/-- Year after 2000, month and day of a day count from 2000-01-01, by the Gregorian calendar. -/
def calendarOf (days : Nat) : Nat × Nat × Nat :=
  let z := days + 730425
  let era := z / 146097
  let doe := z % 146097
  let yoe := (doe - doe / 1460 + doe / 36524 - doe / 146096) / 365
  let doy := doe - (365 * yoe + yoe / 4 - yoe / 100)
  let mp := (5 * doy + 2) / 153
  let day := doy - (153 * mp + 2) / 5 + 1
  let month := if mp < 10 then mp + 3 else mp - 9
  let year := yoe + era * 400 + (if month ≤ 2 then 1 else 0)
  (year - 2000, month, day)

/-- Words of RTC_TIME and RTC_DATE of a seconds count (Tables 16.8, 16.9); 2000-01-01 was a Saturday. -/
def timeWord (seconds : Nat) : Word :=
  let t := seconds % 86400
  fieldAt (t / 3600) 16 ||| fieldAt (t / 60 % 60) 8

def dateWord (seconds : Nat) : Word :=
  let d := seconds % calendarSeconds / 86400
  let c := calendarOf d
  fieldAt ((d + 5) % 7 + 1) 28 ||| fieldAt c.1 16 ||| fieldAt c.2.1 8 ||| fieldAt c.2.2 0

/-! ### Civil time -/

/-- Civil seconds less station seconds (chapter 16, "Civil time"). -/
def Rtc.civilShift (r : Rtc) : Int := 900 * signed 8 r.offset.toNat + (if r.summer then 3600 else 0)

/-- Civil seconds within the calendar's range. -/
def Rtc.civilSeconds (r : Rtc) : Nat := (((r.seconds : Int) + r.civilShift) % calendarSeconds).toNat

/-- Eight bytes of civil time in ns. -/
def civilBytes (ns : Nat) (shift : Int) : List Byte := bytesOf 8 (unsigned 64 ((ns : Int) + shift * 1000000000))

/-! ### Reading (R596) -/

/-- Word of RTC_SECONDS (Table 16.7). -/
def Rtc.secondsWord (r : Rtc) : Word :=
  flag r.timeLost 31 ||| fieldAt (r.fracPs * 32768 / secPs) 16 ||| fieldAt (r.seconds % 60) 0

/-- The snapshot of the six holding registers. -/
def Rtc.snapshot (r : Rtc) : Rtc :=
  { r with holding := [timeWord r.seconds, dateWord r.seconds, BitVec.ofNat 32 (r.seconds / 2 ^ 32), BitVec.ofNat 32 r.seconds,
                       timeWord r.civilSeconds, dateWord r.civilSeconds] }

/-- A read of RTC_SECONDS. -/
def State.readRtcSeconds (s : State) : State × Word := ({ s with rtc := s.rtc.snapshot }, s.rtc.secondsWord)

/-- RTC_SECONDS_READ (R596). -/
def execRtcSecondsRead (dt : Nat) (s : State) : Host.Outcome State Fault Refusal :=
  s.occurs dt State.awake (fun t => { t.readRtcSeconds.1 with readData := [t.readRtcSeconds.2] })

/-! ### Time reports (R606) -/

/-- SRC, 5 to 7 treated as 0 (Table 16.14). -/
def Rtc.src (r : Rtc) : Nat := if 5 ≤ bits r.ctrl 31 29 then 0 else bits r.ctrl 31 29
def Rtc.autosetOn (r : Rtc) : Bool := bit r.ctrl 28
def Rtc.mains60 (r : Rtc) : Bool := bit r.ctrl 27
def Rtc.ctx (r : Rtc) : Fin 256 := Fin.ofNat 256 (bits r.ctrl 23 16)
/-- WINDOW in ns: 0 treated as 1 minute, above 1,440 as 1,440. -/
def Rtc.windowNs (r : Rtc) : Nat := max 1 (min 1440 (bits r.ctrl 10 0)) * 60000000000

/-- Payload of a time report (Table 16.4). -/
def Rtc.report (r : Rtc) (event : Nat) (err : Option Int) (before after : List Byte) : List Byte :=
  bytesOf 1 event ++ bytesOf 1 (bits r.ctrl 31 29) ++ bytesOf 1 (r.timeLost.toNat + 2 * r.vbatLow.toNat + 4 * r.summer.toNat) ++
    [r.offset] ++ bytesOfInt16 r.trim ++ (match err with | some e => bytesOfInt16 e | none => bytesOf 2 0x8000) ++ before ++ after

/-- Send a report, or keep it until the part runs and is out of doze (Table 16.6). -/
def State.timeReport (s : State) (event : Nat) (err : Option Int) (before after : List Byte) : State :=
  let p := s.rtc.report event err before after
  if s.serving then s.emit 0x42 0xFFFF none s.nowNs p
  else { s with rtc := { s.rtc with reports := s.rtc.reports ++ [(s.nowNs, p)] } }

/-- Send the reports kept. -/
def State.sendReports (s : State) : State :=
  ({ s with rtc := { s.rtc with reports := [] } } : State).forEach s.rtc.reports (fun p t => t.emit 0x42 0xFFFF none p.1 p.2)

/-- When FAB first runs: TIME_LOST after a loss, POWER_RETURN after a switch-over (Table 16.5). -/
def State.firstReports (s : State) : State :=
  let t := s.when s.rtc.lostReport (fun t => ({ t with rtc := { t.rtc with lostReport := false } } : State).timeReport 3 none
    (bytesOf 8 0) (bytesOf 8 t.nowNs))
  t.withSome t.rtc.returned (fun p t => ({ t with rtc := { t.rtc with returned := none } } : State).timeReport 4 none
    (bytesOf 8 p.1) (bytesOf 8 p.2))

/-! ### The doze schedule (R88 to R91, R600) -/

/-- A minute of the day lies inside a window, which may run on into the next day (R91). -/
def insideWindow (l : List (Nat × Nat)) (minute : Nat) : Bool := l.any (fun w => decide ((minute + 1440 - w.1) % 1440 < w.2))

/-- Minute of the day of a station time in seconds. -/
def minuteOf (seconds : Nat) : Nat := seconds / 60 % 1440

/-- Station time lies inside a window of the schedule. -/
def State.inWindow (s : State) : Bool := insideWindow s.image.windows (minuteOf s.rtc.seconds)

/-- The schedule requests things: SCHEDULE_EN is 1, TIME_LOST is clear (R88), and the host has not left the window (R90). -/
def State.scheduleActs (s : State) : Bool := s.doze.scheduleEn && !s.rtc.timeLost && !s.doze.suppressed

/-- Doze entry is requested (R89). -/
def State.requestDoze (s : State) : State :=
  if s.doze.inDoze && !s.doze.exitRequested then s else { s with doze := { s.doze with requested := true } }

/-- Doze exit is requested (R89); an entry in progress completes first (Table 1.12). That an entry which only waits counts as one in progress,
so that it is still carried out, is the model's choice (log entry 61). -/
def State.requestExit (s : State) : State :=
  if s.doze.inDoze || s.doze.requested then { s with doze := { s.doze with exitRequested := true } } else s

/-- Entry at an instant of R91 at which station time lies inside a window. -/
def State.enterWindow (s : State) : State := if s.scheduleActs && s.inWindow then s.requestDoze else s

/-- A step into a window requests entry, and a step out of one exit (R600); `was` is whether time lay inside before. -/
def State.scheduleStep (s : State) (was : Bool) : State :=
  if s.inWindow then s.enterWindow else if was && s.scheduleActs then s.requestExit else s

/-! ### Trim windows (R603 to R605) -/

/-- A new window starts now, when a source is selected. -/
def State.newWindow (s : State) (state : Nat) : State :=
  { s with rtc := { s.rtc with winStartNs := s.nowNs, winState := if s.rtc.src = 0 then 0 else state
                               srcFirst := none, srcLast := none, srcCount := 0, mainsLast := none } }

/-- The running window is discarded, and the next one starts (Table 16.3, Table 16.6). -/
def State.discardWindow (s : State) : State :=
  if s.rtc.winState = 0 then s
  else (s.timeReport 6 none (bytesOf 8 s.rtc.winStartNs) (bytesOf 8 s.nowNs)).newWindow 2

/-- Two differences between station and source time, in thirds of 1 ns, are more than 0.5 s apart. -/
def jumped (a b : Nat × Nat) : Bool :=
  decide (1500000000 < (((3 * b.1 : Nat) : Int) - b.2 - (((3 * a.1 : Nat) : Int) - a.2)).natAbs)

/-- A source event: station time in ns and source time in thirds of 1 ns. A change of more than 0.5 s against the event before
discards the window. -/
def State.sourceEvent (s : State) (station source : Nat) : State :=
  if s.rtc.winState = 0 then s
  else if (match s.rtc.srcLast with | some a => jumped a (station, source) | none => false) then s.discardWindow
  else { s with rtc := { s.rtc with srcFirst := some (s.rtc.srcFirst.getD (station, source)), srcLast := some (station, source)
                                    srcCount := s.rtc.srcCount + 1 } }

/-- A CT item that context `c` confirms: CT time, and the station time of its minute edge (R599, R603). -/
def State.ctItem (s : State) (c : Fin 256) (ct edge : Nat) : State :=
  if s.rtc.ctx != c then s
  else
    let t := if s.rtc.autosetOn && s.rtc.timeLost && s.rtc.staged.isNone && s.rtc.autoset.isNone then
      { s with rtc := { s.rtc with autoset := some (ct, edge, s.clock) } } else s
    if s.rtc.src = 3 then t.sourceEvent edge (3 * ct) else t

/-- FIG 0/10 long form from a VALID context: its time and the start of its transmission frame (Table 16.3). -/
def State.dabTime (s : State) (c : Fin 256) (time frame : Nat) : State :=
  if s.rtc.src = 2 && s.rtc.ctx == c && s.isValid c then s.sourceEvent frame (3 * time) else s

/-- A crystal tick counted in FAB (Table 16.3): those of the second boundaries, with the FAB clock as the source's time. -/
def State.crystalTick (s : State) : State := if s.rtc.src = 1 then s.sourceEvent s.nowNs (3 * s.clock / 1000) else s

/-- Bounds of a mains cycle in ps: 45 to 55 Hz, or 54 to 66 Hz (Table 16.3); and its nominal length in thirds of 1 ns. -/
def mainsGood (sixty : Bool) (ps : Nat) : Bool :=
  if sixty then decide (secPs ≤ 66 * ps ∧ 54 * ps ≤ secPs) else decide (secPs ≤ 55 * ps ∧ 45 * ps ≤ secPs)
def mainsThirds (sixty : Bool) : Nat := if sixty then 50000000 else 60000000

/-- A rising edge of MAINS_IN (R603). -/
def State.mainsEdge (s : State) : State :=
  if s.rtc.src ≠ 4 || s.rtc.winState = 0 then s
  else
    let bad := match s.rtc.mainsLast with | some t => !mainsGood s.rtc.mains60 (s.clock - t) | none => false
    let t := if bad then s.discardWindow else s
    let source := match t.rtc.srcLast with | some p => p.2 + mainsThirds t.rtc.mains60 | none => 0
    let u := t.sourceEvent t.nowNs source
    { u with rtc := { u.rtc with mainsLast := some u.clock } }

/-- MAINS_IN_EDGE (R603). -/
def execMainsInEdge (dt : Nat) (s : State) : Host.Outcome State Fault Refusal := s.occurs dt State.awake State.mainsEdge

/-- e in 1/64 ppm (R603), convergently rounded. -/
def trimError (dS dR : Nat) : Int := roundDiv (((dS : Int) - dR) * 64000000) dR

/-- The RTC_TRIM payload (R605). -/
def trimRecord (trim : Int) (src endNs : Nat) (e : Int) : List Byte :=
  bytesOfInt16 trim ++ bytesOf 1 src ++ [0] ++ bytesOf 8 endNs ++ bytesOfInt16 e ++ [0, 0]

What is required => What is needed is every line from the start of the entries through the line containing "let doy := doe", returned word for word and nothing else.

Exercise answer =>
/-- Year after 2000, month and day of a day count from 2000-01-01, by the Gregorian calendar. -/
def calendarOf (days : Nat) : Nat × Nat × Nat :=
  let z := days + 730425
  let era := z / 146097
  let doe := z % 146097
  let yoe := (doe - doe / 1460 + doe / 36524 - doe / 146096) / 365
  let doy := doe - (365 * yoe + yoe / 4 - yoe / 100)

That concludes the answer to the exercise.